PROBLEM REQUIREMENTS: There is a line containing "(R31, R164). -/" in the entries below. Repeat that line and every line after it exactly, and nothing more.

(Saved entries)
=== Begin Enclosure ===
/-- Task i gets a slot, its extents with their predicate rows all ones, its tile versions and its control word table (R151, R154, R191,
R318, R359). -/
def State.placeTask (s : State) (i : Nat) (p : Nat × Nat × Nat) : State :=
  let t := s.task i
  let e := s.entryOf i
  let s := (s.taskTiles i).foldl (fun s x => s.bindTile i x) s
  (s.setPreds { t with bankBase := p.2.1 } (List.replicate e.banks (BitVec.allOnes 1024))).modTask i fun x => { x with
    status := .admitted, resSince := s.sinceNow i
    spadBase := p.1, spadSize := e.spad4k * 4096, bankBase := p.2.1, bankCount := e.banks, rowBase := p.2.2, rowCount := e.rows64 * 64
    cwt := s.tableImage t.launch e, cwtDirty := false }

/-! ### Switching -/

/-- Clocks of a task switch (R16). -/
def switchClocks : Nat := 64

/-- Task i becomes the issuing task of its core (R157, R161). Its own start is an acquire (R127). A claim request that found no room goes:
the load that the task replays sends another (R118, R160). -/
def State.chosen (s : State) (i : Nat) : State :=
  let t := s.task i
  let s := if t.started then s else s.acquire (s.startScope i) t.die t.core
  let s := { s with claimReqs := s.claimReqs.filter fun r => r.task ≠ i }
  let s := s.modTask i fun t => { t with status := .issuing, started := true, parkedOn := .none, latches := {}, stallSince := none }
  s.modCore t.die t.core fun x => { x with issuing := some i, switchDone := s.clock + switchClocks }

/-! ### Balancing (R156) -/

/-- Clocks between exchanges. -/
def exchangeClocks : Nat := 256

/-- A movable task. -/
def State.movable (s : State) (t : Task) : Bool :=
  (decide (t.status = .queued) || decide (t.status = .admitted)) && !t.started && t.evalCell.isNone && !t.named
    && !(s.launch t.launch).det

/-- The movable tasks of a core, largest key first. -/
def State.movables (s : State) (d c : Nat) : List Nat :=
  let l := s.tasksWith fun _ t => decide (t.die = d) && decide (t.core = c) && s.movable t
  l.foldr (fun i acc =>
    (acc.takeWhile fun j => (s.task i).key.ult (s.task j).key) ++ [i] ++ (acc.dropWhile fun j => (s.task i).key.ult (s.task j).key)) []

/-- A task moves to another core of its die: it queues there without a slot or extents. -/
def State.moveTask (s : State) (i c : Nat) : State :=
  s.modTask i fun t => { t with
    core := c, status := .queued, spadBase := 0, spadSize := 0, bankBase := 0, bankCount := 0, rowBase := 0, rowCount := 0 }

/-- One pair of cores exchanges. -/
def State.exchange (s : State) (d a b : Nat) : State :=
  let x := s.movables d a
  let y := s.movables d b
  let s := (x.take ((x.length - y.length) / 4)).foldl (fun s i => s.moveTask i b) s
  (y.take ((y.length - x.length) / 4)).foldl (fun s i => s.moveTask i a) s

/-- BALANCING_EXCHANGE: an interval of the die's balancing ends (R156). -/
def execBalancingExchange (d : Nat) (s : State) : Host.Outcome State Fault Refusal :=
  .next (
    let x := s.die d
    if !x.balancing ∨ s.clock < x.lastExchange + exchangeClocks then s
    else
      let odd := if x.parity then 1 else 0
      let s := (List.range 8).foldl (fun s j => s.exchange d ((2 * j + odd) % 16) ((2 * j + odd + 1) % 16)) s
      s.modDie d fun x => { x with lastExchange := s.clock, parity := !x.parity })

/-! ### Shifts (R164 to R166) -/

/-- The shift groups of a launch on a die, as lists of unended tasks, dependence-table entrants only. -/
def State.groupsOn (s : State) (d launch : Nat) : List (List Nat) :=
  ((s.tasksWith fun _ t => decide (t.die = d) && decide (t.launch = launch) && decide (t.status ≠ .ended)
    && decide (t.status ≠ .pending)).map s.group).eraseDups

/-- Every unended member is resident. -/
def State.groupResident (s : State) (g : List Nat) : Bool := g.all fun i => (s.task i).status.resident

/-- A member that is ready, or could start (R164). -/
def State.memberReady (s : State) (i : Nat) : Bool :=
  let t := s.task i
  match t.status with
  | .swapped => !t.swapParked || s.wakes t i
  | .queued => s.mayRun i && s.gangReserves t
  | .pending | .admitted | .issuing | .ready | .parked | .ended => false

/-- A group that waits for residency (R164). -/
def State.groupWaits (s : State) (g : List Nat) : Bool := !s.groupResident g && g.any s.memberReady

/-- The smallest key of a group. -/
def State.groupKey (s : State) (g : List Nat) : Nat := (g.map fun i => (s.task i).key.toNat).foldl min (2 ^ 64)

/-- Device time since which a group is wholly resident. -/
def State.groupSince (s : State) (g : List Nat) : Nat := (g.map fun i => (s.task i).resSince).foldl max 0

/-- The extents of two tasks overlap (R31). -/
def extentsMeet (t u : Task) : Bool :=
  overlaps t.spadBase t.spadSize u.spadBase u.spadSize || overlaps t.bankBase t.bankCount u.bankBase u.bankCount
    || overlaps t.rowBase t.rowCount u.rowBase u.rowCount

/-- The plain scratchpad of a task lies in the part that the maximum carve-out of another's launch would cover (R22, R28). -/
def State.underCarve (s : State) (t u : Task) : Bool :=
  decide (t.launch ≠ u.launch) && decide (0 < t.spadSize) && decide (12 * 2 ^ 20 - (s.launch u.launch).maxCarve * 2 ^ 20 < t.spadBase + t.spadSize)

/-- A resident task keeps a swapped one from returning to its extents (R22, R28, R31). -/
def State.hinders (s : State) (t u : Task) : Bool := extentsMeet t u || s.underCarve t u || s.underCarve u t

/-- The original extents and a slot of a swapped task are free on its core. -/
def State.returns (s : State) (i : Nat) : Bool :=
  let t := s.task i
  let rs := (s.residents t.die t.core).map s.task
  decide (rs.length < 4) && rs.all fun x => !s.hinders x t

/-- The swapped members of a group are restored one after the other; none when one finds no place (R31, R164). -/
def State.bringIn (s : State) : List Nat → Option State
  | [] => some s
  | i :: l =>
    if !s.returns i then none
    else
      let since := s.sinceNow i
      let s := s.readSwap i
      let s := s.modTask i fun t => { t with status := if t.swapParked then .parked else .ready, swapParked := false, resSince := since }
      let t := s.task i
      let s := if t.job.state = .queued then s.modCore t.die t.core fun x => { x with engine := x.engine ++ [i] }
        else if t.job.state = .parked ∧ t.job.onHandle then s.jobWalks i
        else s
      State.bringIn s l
=== End Enclosure ===
WRITTEN REPLY:
/-- The swapped members of a group are restored one after the other; none when one finds no place (R31, R164). -/
def State.bringIn (s : State) : List Nat → Option State
  | [] => some s
  | i :: l =>
    if !s.returns i then none
    else
      let since := s.sinceNow i
      let s := s.readSwap i
      let s := s.modTask i fun t => { t with status := if t.swapParked then .parked else .ready, swapParked := false, resSince := since }
      let t := s.task i
      let s := if t.job.state = .queued then s.modCore t.die t.core fun x => { x with engine := x.engine ++ [i] }
        else if t.job.state = .parked ∧ t.job.onHandle then s.jobWalks i
        else s
      State.bringIn s l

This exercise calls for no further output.